-- ==== Sys2Proof/Laws/Run.lean ====
section
/-! SUPPORT. Runs: what an observable state is, and everything one event or one retirement of a run can do. -/

namespace Sys2Proof.Machine

/-- A run may be observed exactly where the machine is ready. -/
theorem observable_iff_ready (s : State) : s.observable = true ↔ s.ready := by
  simp [State.observable, State.ready]

/-- A run may be observed at a stop address exactly where the machine is ready there. -/
theorem stopsAt_iff (s : State) (stop : Addr) : s.stopsAt stop = true ↔ s.ready ∧ s.pc = stop := by
  simp [State.stopsAt, observable_iff_ready]

@[simp] theorem observable_of_fault {s : State} {f : Fault} (h : s.fault = some f) :
    s.observable = false := by
  simp [State.observable, h]

@[simp] theorem countRetirement_reset (s t : State) (n : Nat) : countRetirement .reset s t n = 0 := rfl

@[simp] theorem countRetirement_decode (s t : State) (n : Nat) : countRetirement .decode s t n = n := rfl

/-- A pulse retires an instruction exactly where it makes `complete` true. -/
theorem countRetirement_pulse (s t : State) (n : Nat) :
    countRetirement .pulse s t n = if s.complete = false ∧ t.complete = true then n + 1 else n := by
  simp [countRetirement]

/-! ### Runs of events -/

/-- A run that has reached a fault has ended, whatever events follow. -/
theorem runFrom_of_fault {cfg : Config} {s : State} {f : Fault} (h : s.fault = some f)
    (es : List Event) (n : Nat) : runFrom cfg es s n = .ended f := by
  cases es <;> simp [runFrom, h]

theorem runFrom_nil {cfg : Config} {s : State} (h : s.fault = none) (n : Nat) :
    runFrom cfg [] s n = .going s n := by
  simp [runFrom, h]

/-- An event that is taken, from a state without a fault. -/
theorem runFrom_cons_next {cfg : Config} {s t : State} {e : Event} (h : s.fault = none)
    (he : applyEvent cfg e s = .next t) (es : List Event) (n : Nat) :
    runFrom cfg (e :: es) s n = runFrom cfg es t (countRetirement e s t n) := by
  simp [runFrom, h, he]

/-- Everything a run can still be doing where its events end: going, without a fault. -/
theorem runFrom_going {cfg : Config} {es : List Event} {s t : State} {n k : Nat}
    (h : runFrom cfg es s n = .going t k) : s.fault = none ∧ t.fault = none := by
  induction es generalizing s n with
  | nil =>
    cases hf : s.fault with
    | some f => rw [runFrom_of_fault hf] at h; cases h
    | none => rw [runFrom_nil hf] at h; cases h; exact ⟨rfl, hf⟩
  | cons e es ih =>
    cases hf : s.fault with
    | some f => rw [runFrom_of_fault hf] at h; cases h
    | none =>
      cases he : applyEvent cfg e s with
      | next u => rw [runFrom_cons_next hf he] at h; exact ⟨rfl, (ih h).2⟩
      | fault f => simp [runFrom, hf, he] at h
      | refused r => simp [runFrom, hf, he] at h

/-- A run goes on where its first part stands; a part that has ended or was refused settles the whole. -/
theorem runFrom_append (cfg : Config) (p q : List Event) (s : State) (n : Nat) :
    runFrom cfg (p ++ q) s n =
      match runFrom cfg p s n with
      | .going t k => runFrom cfg q t k
      | .ended f => .ended f
      | .refused r => .refused r := by
  induction p generalizing s n with
  | nil =>
    cases hf : s.fault with
    | some f => simp [runFrom_of_fault hf]
    | none => simp [runFrom_nil hf]
  | cons e p ih =>
    cases hf : s.fault with
    | some f => simp [runFrom_of_fault hf]
    | none =>
      cases he : applyEvent cfg e s with
      | next u => rw [List.cons_append, runFrom_cons_next hf he, runFrom_cons_next hf he]; exact ih u _
      | fault f => simp [runFrom, hf, he]
      | refused r => simp [runFrom, hf, he]

/-- Everything a run observed after `n` retirements is. -/
theorem finalAfter_eq_some {cfg : Config} {n : Nat} {es : List Event} {t : State} :
    finalAfter cfg n es = some t ↔ runEvents cfg es = .going t n ∧ t.observable = true := by
  unfold finalAfter
  cases runEvents cfg es with
  | going u k =>
    by_cases hu : u.observable = true <;> by_cases hk : k = n <;> simp [hu, hk] <;> rintro rfl <;>
      simp [hu]
  | ended f => simp
  | refused r => simp

/-! ### Runs of whole retirements -/

theorem afterRetirements_succ {s t : State} (h : step s = .next t) (n : Nat) :
    afterRetirements (n + 1) s = afterRetirements n t := by
  simp [afterRetirements, h]

theorem pulsesOfRun_succ {s t : State} (h : step s = .next t) (n : Nat) :
    pulsesOfRun (n + 1) s = (pulsesOfRun n t).map fun k => stepPulses s t + k := by
  simp [pulsesOfRun, h]

end Sys2Proof.Machine
end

===============

* **Problem to solve**
Every line from the one containing "retirements is. -/" through the end of the data must be repeated exactly, and no other line.

* **Finished exercise**
/-- Everything a run observed after `n` retirements is. -/
theorem finalAfter_eq_some {cfg : Config} {n : Nat} {es : List Event} {t : State} :
    finalAfter cfg n es = some t ↔ runEvents cfg es = .going t n ∧ t.observable = true := by
  unfold finalAfter
  cases runEvents cfg es with
  | going u k =>
    by_cases hu : u.observable = true <;> by_cases hk : k = n <;> simp [hu, hk] <;> rintro rfl <;>
      simp [hu]
  | ended f => simp
  | refused r => simp

/-! ### Runs of whole retirements -/

theorem afterRetirements_succ {s t : State} (h : step s = .next t) (n : Nat) :
    afterRetirements (n + 1) s = afterRetirements n t := by
  simp [afterRetirements, h]

theorem pulsesOfRun_succ {s t : State} (h : step s = .next t) (n : Nat) :
    pulsesOfRun (n + 1) s = (pulsesOfRun n t).map fun k => stepPulses s t + k := by
  simp [pulsesOfRun, h]

end Sys2Proof.Machine
end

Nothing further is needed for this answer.